Very Late Afterpulses and Search for the Neutron Echo in IceCube

TL;DR

This paper explores the detection of very late afterpulses in IceCube to identify the Neutron Echo phenomenon, which could enhance understanding of neutrino interactions and improve particle identification.

Contribution

It introduces a new deadtime-free readout mode enabling detection of late signals, and discusses its potential for probing neutron capture signals in IceCube.

Findings

Extended readout window captures late pulses

Observed excess consistent with Neutron Echo hypothesis

Enhanced particle identification capabilities

Abstract

While high-energy astrophysical neutrinos are well-established, their flavor composition remains relatively unconstrained. In IceCube, long muon tracks from $\nu_\mu$ charged-current interactions are easily identified but the detector geometry does not allow sufficient resolution to distinguish cascade-type events. The Neutron Echo - a delayed light signal in the detector from neutron capture and de-excitation - can probe the shower's hadronic content and thus the underlying interaction. A significant background arises from late PMT afterpulses, which are temporally coincident with the physics signal. The traditional IceCube data acquisition system has a limited readout window with significant deadtime between triggers, which is insufficient to capture the late pulses.

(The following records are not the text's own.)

-- ==== Sys2Proof/Machine/State.lean ====
section
/-! DEFINITION. The state of the module: its register fields, its memories and every structure the spec
gives a block that no register holds, together with the queue of waiting commands. -/

namespace Sys2Proof.Machine

/-- Why the model stops with a fault.  No command of the table does: each completes (safe). -/
inductive Fault where
  /-- Raised by nobody: every row of the table has an effect the spec gives (safe). -/
  | undefinedByManual
  deriving DecidableEq, Repr

/-- Why a command is refused. -/
inductive Refusal where
  /-- The command has no meaning yet; raised by a dispatch arm only (safe). -/
  | notModelled (mnemonic : String)
  deriving DecidableEq, Repr

/-- The power states of R24. -/
inductive Power where
  | off | aux | full
  deriving DecidableEq, Repr

/-! ### Sequencers (R122 to R124, R136 to R141) -/

/-- An active loop: body `[start, stop)` and the passes left, the current one included (R136). -/
structure LoopFrame where
  start : Nat
  stop  : Nat
  left  : Nat
  deriving DecidableEq, Repr

/-- What a sequencer is doing (R165, R168). -/
inductive SeqRun where
  | idle | running | halted | trapped
  deriving DecidableEq, Repr

/-- What a running sequencer waits for; `expiry` is the clock at which its timeout expires. -/
inductive SeqWait where
  | none
  | waitl (slot line sd pdst : Nat) (expiry : Option Nat)
  | waite (slot target sd pdst : Nat) (expiry : Option Nat)
  | sortRecv (handle dd sd pdst : Nat) (expiry : Option Nat)
  | inbound (dd sd pdst : Nat) (expiry : Option Nat)
  | barrier (id mask : Nat) (withLine : Bool) (since : Nat)
  | units (mask : Nat)
  deriving DecidableEq, Repr

/-- One sequencer (R122, R123): scalars, predicates p1 to p15 (p0 reads 1), descriptors, index, loops,
its program region and the regions flagged loose. -/
structure Seq where
  sregs    : Tab Word
  preds    : BitVec 16
  dregs    : Tab DWord
  pc       : Nat
  loops    : List LoopFrame
  run      : SeqRun
  wait     : SeqWait
  lo       : Nat
  hi       : Nat
  loose    : List (Nat × Nat)
  exitLo   : Nat
  exitHi   : Nat
  debugged : Bool
  deriving DecidableEq, Repr

/-! ### Formes and chases (R173 to R207) -/

/-- A section table entry (R174). -/
structure Section where
  ty        : Nat
  core      : Nat
  placement : Nat
  flags     : Nat
  offset    : Nat
  size      : Nat
  dest      : Nat
  deriving DecidableEq, Repr

/-- A placement table entry (R176). -/
structure Placement where
  kind       : Nat
  answers    : Nat
  lead       : Nat
  bandCycles : Nat
  maxRate    : Nat
  peak       : Nat
  map        : List Nat
  deriving DecidableEq, Repr

/-- An expert of the imposition table (R294). -/
structure Expert where
  homeMod   : Nat
  homeChase : Nat
  common    : Bool
  deriving DecidableEq, Repr

/-- The imposition table of a forme (R294). -/
structure Impo where
  participants : BitVec 16
  proof        : Bool
  outLen       : Nat
  experts      : List Expert
  deriving DecidableEq, Repr

/-- The resident forme: its header, tables and where its staged image lies (R173 to R186). -/
structure Forme where
  id         : Nat
  build      : Nat
  level      : Nat
  caps       : Nat
  bandLines  : Nat
  reprime    : Nat
  exitBase   : Nat
  addr       : Nat
  size       : Nat
  digest     : BitVec 384
  sections   : List Section
  placements : List Placement
  impo       : Option Impo
  deriving DecidableEq, Repr

/-- An open item of a deadline monitor (R158, R195); `handedAt` is the cycle it was handed over in. -/
structure Item where
  ctx      : Nat
  slot     : Nat
  line     : Nat
  firePos  : Nat
  handed   : Bool
  orphan   : Bool
  fallback : Bool
  refused  : Bool
  exitLost : Bool
  epoch    : Nat
  handedAt : Nat
  deriving DecidableEq, Repr

/-- A sort sent and what became of it (R291, R292). -/
inductive SortFate where
  | waiting | arrived (output : List Byte) | missing (code : Nat) | empty
  deriving DecidableEq, Repr

/-- A sort of an item: its header, the port its route takes (none: this module) and its fate. -/
structure SortOut where
  hdr  : SortHdr
  port : Option Nat
  fate : SortFate
  deriving DecidableEq, Repr

/-- An inbound sort slot of a home chase (R293). -/
structure InSort where
  hdr     : SortHdr
  payload : List Byte
  taken   : Bool
  deriving DecidableEq, Repr

/-- A patch copied into the shadow weights, waiting for the item boundary (R188). -/
structure Patch where
  ranges  : List (Nat × Nat × List Byte)
  req     : Req
  trained : Bool
  deriving DecidableEq, Repr

/-- A running training feeder (R265 to R271). -/
structure Trainer where
  p        : TrainParams
  epoch    : Nat
  batch    : Nat
  buf      : Nat
  pos      : Nat
  delivered : List Nat
  stopping : Bool
  deriving DecidableEq, Repr

/-- DIMS state of an open item handle, in the item-state slots of a cluster's post-processing unit (R103, R105). -/
structure Dims where
  cluster   : Nat
  handle    : Nat
  hT        : Nat
  p         : Nat
  hs        : Nat
  mmLine    : Word
  mmCol     : Word
  mmHeight  : Word
  n         : Nat
  firstLine : Nat
  lastLine  : Nat
  firstCol  : Nat
  lastCol   : Nat
  hMax      : Nat
  nextLine  : Nat
  hist      : Tab Nat
  deriving DecidableEq, Repr

/-- A leader's open proposal (R295). -/
structure Proposal where
  epoch     : Nat
  mask      : BitVec 16
  accepted  : BitVec 16
  deriving DecidableEq, Repr

/-- A load under way (R185): the request, the image's place and size, the cycle it was accepted in, and what it took the
place of: the forme, its standby cores and the registers that told of it (R12). -/
structure LoadReq where
  req   : Req
  addr  : Nat
  size  : Nat
  clk   : Nat
  prior : Option (Forme × List Nat × List Nat)
  deriving DecidableEq, Repr

/-- Work handed to a unit (R130): the floor-plan core (or cluster) it belongs to, the unit, the byte ranges (memory,
first, past the last) it reads and writes until it completes, whether it is the furniture of a predicated-off
instruction (R121), and for a copy its rows in the order it runs them: memory, address and the bytes that stood there
before (R94, R96). -/
structure Busy where
  place : Nat
  unit  : UnitId
  reads : List (Nat × Nat × Nat)
  writes : List (Nat × Nat × Nat)
  furniture : Bool
  rows  : List (Nat × Nat × List Byte)
  deriving DecidableEq, Repr

/-- A chase, beyond its registers (R179 to R202).  `seen` is the first line each line ring (core, base) has taken since
the reset or spoil marker of R87; `dimsSlots` the item-state slots granted in each cluster (R97, R105); `doomed` a
failover that failed (R182, R202); `trapPeers` the cycle of the last trap, whether TRAP_CAUSE took it, and the sequencers
that could still issue in it (R169). -/
structure Chase where
  cores      : List Nat
  regions    : Regions
  forme      : Option Forme
  load       : Option LoadReq
  standby    : List Nat
  line       : Seq
  streams    : Tab Seq
  items      : Tab (Option Item)
  monDecided : Tab Bool
  busy       : List Busy
  band       : Option (Nat × Nat)
  patches    : List Patch
  dims       : List Dims
  dimsSlots  : Tab Nat
  sorts      : List SortOut
  inbound    : Tab (Option InSort)
  inOrder    : List Nat
  trainer    : Option Trainer
  buckets    : Tab Nat
  rates      : Tab Nat
  bwWait     : Tab Nat
  bwCred     : Tab Nat
  joined     : BitVec 16
  lost       : BitVec 16
  pendEpoch  : Option (Nat × BitVec 16)
  prevEpochs : Tab (BitVec 16)
  proposal   : Option Proposal
  proposeDue : Bool
  proposeHold : Bool
  failedOver : List Nat
  failPlace  : Option Nat
  doomed     : Bool
  draining   : Bool
  reloading  : Bool
  restart    : Bool
  lastSend   : Tab Nat
  seen       : List ((Nat × Nat) × Nat)
  trapPeers  : Option (Nat × Bool × List (Option Nat))
  deriving DecidableEq, Repr
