/-- The flags a recorded slug keeps (R263): damaged, length_error, late, settling, trig_deferred. -/
def replayFlags (g : Slug) : BitVec 32 := g.flags &&& 0x3E

/-! ### The trainer feeder (R265 to R271) -/

/-- splitmix64 (R266). -/
def splitmix64 (x : BitVec 64) : BitVec 64 :=
  let z := x + 0x9E3779B97F4A7C15
  let z1 := (z ^^^ (z >>> 30)) * 0xBF58476D1CE4E5B9
  let z2 := (z1 ^^^ (z1 >>> 27)) * 0x94D049BB133111EB
  z2 ^^^ (z2 >>> 31)

/-- epoch_key (R266). -/
def epochKey (seed : BitVec 64) (e : Nat) : BitVec 64 :=
  splitmix64 (seed ^^^ splitmix64 (BitVec.ofNat 64 e))

/-- The upper half of a 128-bit product. -/
def high64 (a b : Nat) : Nat := a * b / 2 ^ 64 % 2 ^ 64

/-- Swap two positions. -/
def swapAt (l : List Nat) (i j : Nat) : List Nat := (l.set i (l.getD j 0)).set j (l.getD i 0)

/-- order (R266): the permutation of an epoch. -/
def epochOrder (seed : BitVec 64) (e n : Nat) : List Nat :=
  ((List.range n).drop 1).reverse.foldl (fun perm i =>
    swapAt perm i (high64 (splitmix64 (epochKey seed e + BitVec.ofNat 64 i)).toNat (i + 1))) (List.range n)

/-- sample_draw (R266). -/
def sampleDraw (seed : BitVec 64) (e recIndex k : Nat) : Nat :=
  (splitmix64 (splitmix64 (epochKey seed e ^^^ splitmix64 (BitVec.ofNat 64 recIndex)) +
    BitVec.ofNat 64 k)).toNat

/-- The file of a training run. -/
def trainFile (p : TrainParams) : RecFile := ⟨p.fileAddr, p.fileSize⟩

/-- Record indices of the samples (type 2). -/
def sampleIndices (s : State) (p : TrainParams) : List Nat :=
  let f := trainFile p
  (List.range (f.index s).2).filter (fun i => (f.entry s i).ty == 2)

/-- Whether a record is a valid sample of the run (R267). -/
def sampleValid (s : State) (p : TrainParams) (i : Nat) : Bool :=
  let f := trainFile p
  let e := f.entry s i
  let o := e.offset + 32
  f.sound s e && f.num s o 2 == p.shapeH && f.num s (o + 2) 2 == p.shapeW && f.num s (o + 4) 2 == p.shapeC &&
    f.num s (o + 6) 1 == p.format

/-- Bytes of a sample tensor: `shapeH` rows of W × C packed elements, channel fastest (R259, R32 to R34). -/
def tensorBytes (p : TrainParams) : Nat :=
  p.shapeH * packedBytes ((fmtOf p.format).getD .u8) (p.shapeW * p.shapeC)

/-- The code of a packed element. -/
def packedCode (f : Fmt) (b : List Byte) (i : Nat) : Nat :=
  let v := fun a n => leNat ((b.drop a).take n)
  match f with
  | .u12p => if i % 2 = 0 then v (i / 2 * 3) 3 % 4096 else v (i / 2 * 3) 3 / 4096
  | .s4 | .sb4 => bitsAt (v (i / 2) 1) (4 * (i % 2)) 4
  | _ => v (i * (f.bits / 8)) (f.bits / 8)

/-- The gain of R268, in F32 steps (log entry 26). -/
def sampleGain (g : Word) (draw : Nat) : Val :=
  let u := (sub32 (.fin false (draw / 2 ^ 40) (2 ^ 23)) (.nat 1)).val
  (add32 (.nat 1) (mul32 (decodeVal .f32 g.toNat) u).val).val

/-- The augmented tensor of a sample (R268): flip, shift, gain. -/
def augment (s : State) (p : TrainParams) (epoch i : Nat) : List Byte × Bool :=
  let fm := (fmtOf p.format).getD .u8
  let draw := sampleDraw p.seed epoch i
  let flip := decide (draw 0 % 256 < p.pFlip)
  let shift : Int := (high64 (draw 1 / 2 ^ 32 * (2 * p.shift + 1)) (2 ^ 32) : Int) - p.shift
  let gain := sampleGain p.gain (draw 2)
  let f := trainFile p
  let rowLen := packedBytes fm (p.shapeW * p.shapeC)
  let row := fun h =>
    let b := f.bytes s ((f.entry s i).offset + 32 + 64 + h * rowLen) rowLen
    (List.range (p.shapeW * p.shapeC)).map (fun j =>
      let w : Int := (j / p.shapeC : Nat) - shift
      let src := if flip then (p.shapeW : Int) - 1 - w else w
      let x := if w < 0 ∨ (p.shapeW : Int) ≤ w then .zero false
        else decodeVal fm (packedCode fm b (src.toNat * p.shapeC + j % p.shapeC))
      (convert (mul32 x gain).val fm false).val)
  ((List.range p.shapeH).flatMap (fun h => packCodes fm (row h)), flip)

/-- Bytes of a batch entry (R269). -/
def entryBytes (p : TrainParams) : Nat := 64 + (tensorBytes p + 63) / 64 * 64

/-- A batch entry (R269): the header and the tensor padded to a granule. -/
def batchEntry (s : State) (p : TrainParams) (epoch : Nat) (i : Option Nat) : List Byte :=
  match i with
  | none => natLe 8 0xFFFFFFFFFFFFFFFF ++ natLe 4 0 ++ natLe 2 0 ++ natLe 2 2 ++
      List.replicate (entryBytes p - 16) 0
  | some i =>
    let f := trainFile p
    let e := f.entry s i
    let a := augment s p epoch i
    natLe 8 e.recId ++ f.bytes s (e.offset + 32 + 12) 4 ++ f.bytes s (e.offset + 32 + 8) 2 ++ natLe 2 (b2n a.2) ++
      f.bytes s (e.offset + 32 + 16) 48 ++ padTo (entryBytes p - 64) a.1

/-- Take records in order: up to `room` valid ones, skipping (and counting) corrupt ones, also those that follow
the last taken; the rest begins with a valid record. -/
def takeSamples (ok : Nat → Bool) : Nat → List Nat → List Nat × Nat × List Nat
  | _, [] => ([], 0, [])
  | room, i :: is =>
    if ok i then
      match room with
      | 0 => ([], 0, i :: is)
      | room + 1 =>
        let r := takeSamples ok room is
        (i :: r.1, r.2.1, r.2.2)
    else
      let r := takeSamples ok room is
      (r.1, r.2.1 + 1, r.2.2)

/-- Whether an F32 lies from 0 to 1. -/
def unitF32 (g : Word) : Bool :=
  match decodeVal .f32 g.toNat with
  | .fin neg n d => n == 0 || (!neg && decide (n ≤ d))
  | _ => false

/-- The parameter ranges of R265; the format is one R126 names. -/
def trainParamsOk (p : TrainParams) : Bool :=
  decide (1 ≤ p.epochs) && decide (p.epochs ≤ 65535) && decide (1 ≤ p.batch) && decide (p.batch ≤ 4096) &&
    decide (p.pFlip ≤ 256) && decide (p.shift ≤ 255) && decide (2 ≤ p.ringBufs) && decide (p.ringBufs ≤ 8) &&
    decide (1 ≤ p.format) && decide (p.format ≤ 12) && decide (1 ≤ p.shapeC) && unitF32 p.gain

/-- CHASE_STATE codes (R182, R203). -/
def chEmpty : Nat := 0
/-- LOADING. -/
def chLoading : Nat := 1
/-- STOPPED. -/
def chStopped : Nat := 2
/-- RUNNING. -/
def chRunning : Nat := 3
/-- HALTED. -/
def chHalted : Nat := 4
/-- TRAPPED. -/
def chTrapped : Nat := 5
/-- FAILOVER. -/
def chFailover : Nat := 6

/-- TRAIN_START (R265, R261); parameters outside their ranges complete CAPABILITY_MISSING, a second run BUSY
(log entry 26). -/
def execTrainStart (r : Req) (n : ChaseNo) (p : TrainParams) (s : State) : Answer :=
  .next (firmware s r false false (fun s =>
    let k := n.val
    let c := s.chase k
    if !mayChase s r k then answer s r cIsolated []
    else if s.get .chState k ≠ chRunning ∨ c.trainer.isSome then answer s r cBusy []
    else if !trainParamsOk p then answer s r cCapability []
    else match (trainFile p).check s with
      | some d => answer s r cVersion [BitVec.ofNat 32 d]
      | none =>
        let t : Trainer :=
          { p := p, epoch := p.firstEpoch.toNat, batch := 0, buf := 0, pos := 0, delivered := [], stopping := false }
        let s1 := ((((s.setChase k { c with trainer := some t }).put .trnState k 1).put .trnMode k
          (b2n p.ordered)).put .trnEpoch k t.epoch).put .trnBatch k 0
        answer s1 r cOk []))

/-- TRAIN_STOP (R251, R271): the run ends after the batch being filled. -/
def execTrainStop (r : Req) (n : ChaseNo) (s : State) : Answer :=
  .next (firmware s r false false (fun s =>
    let c := s.chase n.val
    if !mayChase s r n.val then answer s r cIsolated []
    else match c.trainer with
      | none => answer s r cBusy []
      | some t => answer (s.setChase n.val { c with trainer := some { t with stopping := true } }) r cOk []))

/-- The records still to deliver in the epoch, in delivery order: the shuffled order, or the order `arrival`
gives with every other record after it (R266, R270). -/
def remaining (s : State) (t : Trainer) (arrival : List Nat) : List Nat :=
  let idx := sampleIndices s t.p
  if t.p.ordered then
    let first := (arrival.filter (fun i => idx.contains i && !t.delivered.contains i)).dedup
    first ++ idx.filter (fun i => !first.contains i && !t.delivered.contains i)
  else ((epochOrder t.p.seed t.epoch idx.length).drop t.pos).map (fun j => idx.getD j 0)

/-- Fill the free buffer of the ring (R267 to R271). -/
def fillBatch (s : State) (n : Nat) (t : Trainer) (arrival : List Nat) : State :=
  let c := s.chase n
  let p := t.p
  let a := p.ringAddr + t.buf * (64 + p.batch * entryBytes p)
  if memNat s.lpddr a 4 ≠ 0 then s.put .trnState n 2
  else
    let todo := remaining s t arrival
    let r := takeSamples (sampleValid s p) p.batch todo
    let rest := r.2.2
    let used := todo.take (todo.length - rest.length)
    let epochEnd := rest.isEmpty
    let last := t.stopping || (epochEnd && decide (p.firstEpoch.toNat + p.epochs ≤ t.epoch + 1))
    let corrupt := min (s.get .trnCorrupt n + r.2.1) 0xFFFFFFFF
    let items := r.1.map some ++ List.replicate (p.batch - r.1.length) none
    let head := natLe 4 1 ++ natLe 4 t.epoch ++ natLe 4 t.batch ++ natLe 4 r.1.length ++ natLe 4 corrupt ++
      natLe 4 (b2n last) ++ List.replicate 40 0
    let s1 := { s with lpddr := memStore s.lpddr a (head ++ items.flatMap (batchEntry s p t.epoch)) }
    let s2 := s1.put .trnCorrupt n corrupt
    if last then (s2.setChase n { c with trainer := none }).put .trnState n 3
    else
      let t1 := if epochEnd
        then { t with epoch := t.epoch + 1, batch := 0, pos := 0, delivered := [], buf := (t.buf + 1) % p.ringBufs }
        else { t with batch := t.batch + 1, pos := t.pos + used.length, delivered := t.delivered ++ used,
                      buf := (t.buf + 1) % p.ringBufs }
      (((s2.setChase n { c with trainer := some t1 }).put .trnState n 1).put .trnEpoch n t1.epoch).put
        .trnBatch n t1.batch

/-- BATCH_FILL (R269). -/
def execBatchFill (n : ChaseNo) (arrival : List Nat) (s : State) : Answer :=
  match (s.chase n.val).trainer with
  | none => .next s
  | some t => .next (fillBatch s n.val t arrival)

end Sys2Proof.Machine
end

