-- ==== Sys2Proof/Machine/Fire.lean ====
section
/-! DEFINITION. Pushing into the fire queues (R161, R312 to R315).  A push lands in the first empty stage of
the chain, behind the entries held, with the cycle's exchanges or after a tick's take; FIRE_QUEUE_EXCHANGE moves it forward
(R314; log entry 13). -/

namespace Sys2Proof.Machine

/-- Whether a channel is assigned to a context as an output (R161). -/
def assignedOutput (s : State) (k c : Nat) : Bool :=
  s.get .fcMode c == 3 && s.flag .fcAssigned c && s.get .fcContext c == k

/-- The channels of a mask that are assigned to a context as outputs (R161). -/
def filterChannels (s : State) (k mask : Nat) : Nat :=
  ((List.range 16).map (fun c => b2n (bitAt mask c && assignedOutput s k c) * 2 ^ c)).sum

/-- What became of a push. -/
inductive Push where
  | accepted | late | dropped
  deriving DecidableEq, Repr

/-- The FIRE_SPOIL record (R315, R358). -/
def fireSpoilRecord (ctx e seq dropped : Nat) : List Byte :=
  natLe 1 0x13 ++ natLe 1 ctx ++ natLe 1 e ++ natLe 1 0 ++ natLe 4 seq ++ natLe 4 dropped

/-- A dropped push opens or extends the spoil marker (R315). -/
def fireDrop (s : State) (e : Nat) (c : FireCmd) : State :=
  let s1 := s.bump .fqDropped e
  if s1.flag .fqSpoilOpen e then
    s1.put .fqSpoilDropped e (min (s1.get .fqSpoilDropped e + 1) 0xFFFF)
  else
    (((s1.put .fqSpoilOpen e 1).put .fqSpoilDropped e 1).put .fqSpoilCtx e c.context).put .fqSpoilSeq e c.seq

/-- An accepted push closes an open spoil marker and one FIRE_SPOIL record goes to its context (R315). -/
def fireCloseSpoil (s : State) (e : Nat) : State :=
  if s.flag .fqSpoilOpen e then
    let k := s.get .fqSpoilCtx e
    stageEvent (s.put .fqSpoilOpen e 0) (k + 1)
      (fireSpoilRecord k e (s.get .fqSpoilSeq e) (s.get .fqSpoilDropped e))
  else s

/-- Push a fire command into its context's encoder's queue: refused late (R313) before its depth is
considered, dropped when 32 entries are held (R315), else accepted. -/
def pushFire (s : State) (c : FireCmd) : Push × State :=
  let e := s.get .ctxEncoder c.context
  if countAhead (sext 48 c.position) (s.s48 .encPos e) ≤ 0 then (.late, s.bump .fqLateRefused e)
  else if 32 ≤ (s.fq e).length then (.dropped, fireDrop s e c)
  else (.accepted, fireCloseSpoil (s.setFq e (s.fq e ++ [c])) e)

/-- The fire command of R312 on its way into the chain. -/
def fireCmd (pos channels width ctx source seq : Nat) : FireCmd :=
  { position := pos % 2 ^ 48, channels := channels % 65536, width := width % 65536, context := ctx,
    source := source, seq := seq, landed := none, reached := none }

end Sys2Proof.Machine
end

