-- ==== Sys2Proof/Machine/Resets.lean ====
section
/-! DEFINITION. The reset kinds, generations and teardown (R406, R409 to R412, R418, R419), and the function level
resets (R352). -/

namespace Sys2Proof.Machine

/-! ### Register sets in a reset's reach (R8, R409) -/

/-- Bases of the register sets that hold one set per context. -/
def ctxBases : List Nat := [0x402000, 0x501000, 0x502000, 0x601000, 0x70B000, 0xA03000, 0xC00140, 0xC001C0]

/-- Bases of the register sets that hold one set per chase. -/
def chaseBases : List Nat := [0x503000, 0x70A000, 0x70E000, 0x70F000, 0x802000, 0xC00100, 0xC00180]

/-- The registers a CONTEXT reset reaches. -/
def ctxReach (k : Nat) (f : Fld) (i : Nat) : Bool := ctxBases.contains f.info.base && i == k

/-- The registers a CHASE reset reaches: the chase's, its cores' and its clusters' (log entry 36). -/
def chaseReach (n : Nat) (cores : List Nat) (f : Fld) (i : Nat) : Bool :=
  let b := f.info.base
  let clusters := cores.map clusterOf
  (chaseBases.contains b && i == n) || (b == 0x70C000 && cores.contains i) || (b == 0x70D000 && clusters.contains i) ||
    (b == 0x70D010 && clusters.contains (i / 2))

/-- Complete a request that a reset of its receiver discards (R375). -/
def discardReq (s : State) (r : Req) : State :=
  let m := fwMbox s r.sender.toNat
  (answer s r cReceiverReset [BitVec.ofNat 32 (s.get .mbxRxGen m)]).bump .mbxDiscarded m

/-! ### CONTEXT (R418) -/

/-- A sequencer that waits on a slot whose context is reset goes on with status 3 (R418). -/
def Seq.slotReset (x : Seq) (slot : Nat) : Seq :=
  match x.wait with
  | .waitl sl _ sd pdst _ => if sl = slot then x.waitDone sd pdst 3 0 true else x
  | .waite sl _ sd pdst _ => if sl = slot then x.waitDone sd pdst 3 0 false else x
  | _ => x

/-- A context's items become orphans, and the waits on its slot end (R418). -/
def orphanCtx (s : State) (k : Nat) : State :=
  if !s.flag .ctxBound k then s
  else
    let n := s.get .ctxChase k
    let slot := s.get .ctxSlot k
    let c := s.chase n
    s.setChase n { c with
      items := ⟨c.items.entries.map (fun e =>
        (e.1, e.2.map (fun it => if it.ctx = k then { it with orphan := true } else it)))⟩,
      line := c.line.slotReset slot, streams := ⟨c.streams.entries.map (fun e => (e.1, e.2.slotReset slot))⟩ }

/-- Queued camera requests carry a stale generation now (R376). -/
def staleControls (s : State) (k : Nat) : State :=
  let q := (s.context k).ctrlQueue
  q.foldl (fun s c => answer s c.req cStaleGen [BitVec.ofNat 32 (s.get .genCtx k)])
    (s.setCtx k { s.context k with ctrlQueue := [] })

/-- The rings of the chase a context is bound to wait for their first line again (R87). -/
def forgetCtxLines (s : State) (k : Nat) : State :=
  if s.flag .ctxBound k then forgetLines s (s.get .ctxChase k) else s

/-- The start of a context's teardown (R418): a new generation, no new issue, applies and one-shots discarded, quoins
BROKEN, items orphaned; the desync mark of R220 and a replay end, the peak starts at the occupancy (R239, R275).  Settle
ranges of requests already sent run on (R222). -/
def drainCtx (s : State) (k : Nat) : State :=
  let s1 := forgetCtxLines (nextCtxGen s k) k
  let s2 := staleControls (orphanCtx (disarmOneShots (discardApplies (s1.put .genDraining k 1) k) k) k) k
  let x := joinTriggered (s2.context k)
  (s2.setCtx k { x with resetting := true, desync := false, replay := none }).put .galPeak k x.slots.length

/-- The start of a CONTEXT reset (R8, R418): the context's registers, then its teardown. -/
def teardownCtx (s : State) (k : Nat) : State := drainCtx (s.resetRegs (fun a => a.ctx) (ctxReach k)) k

/-- Answer the RESET commands that wait for a unit's reset to end (R411, R412). -/
def answerResets (s : State) (unit : Nat) : State :=
  let mine := s.mgmt.resetReqs.filter (fun e => e.1 == unit)
  mine.foldl (fun s e => answer s e.2 cOk [])
    { s with mgmt := { s.mgmt with resetReqs := s.mgmt.resetReqs.filter (fun e => e.1 != unit) } }

/-- Whether a sort of a context still awaits its reply. -/
def ctxSort (k : Nat) (x : SortOut) : Bool := x.awaits && x.hdr.context.toNat == k

/-- Serve a context again (R233, R418): its galley is empty, its late window counts anew. -/
def serveCtx (s : State) (k : Nat) : State :=
  let s1 := emptyGalley s k
  (s1.setCtx k { s1.context k with resetting := false, quiet := lateLines s1 k }).put .genDraining k 0

/-- The end of a context's drain (R418): sorts still outstanding are abandoned, which sets forced. -/
def endCtx (s : State) (k : Nat) : State :=
  let n := s.get .ctxChase k
  let left := s.flag .ctxBound k && (s.chase n).sorts.any (ctxSort k)
  let s1 := if left then (markMissing s n cNoExpert (ctxSort k)).put .genForced k 1 else s
  answerResets (serveCtx s1 k) (16 + k)

/-! ### CHASE (R409, R416, R418) -/

/-- Zero the SRAM of cores. -/
def zeroSram (s : State) (cores : List Nat) : State :=
  cores.foldl (fun s c => { s with sram := memZero s.sram (sramAddr c 0) (sramAddr c 0 + 0x400000) }) s

/-- Cores a chase runs on, its standby cores included. -/
def Chase.allCores (c : Chase) : List Nat := c.cores ++ c.standby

A recently developed deadtime-free readout mode, with an extended window, enables their detection. An observed excess in the delayed time spectrum over the background would be compatible with the Neutron Echo hypothesis. In this contribution, we summarize the physics scope of delayed signals, discuss the timing spectrum of signal and PMT background, highlight the capabilities of the new system for recording late pulses, and emphasize the potential of IceCube for particle identification through delayed signals.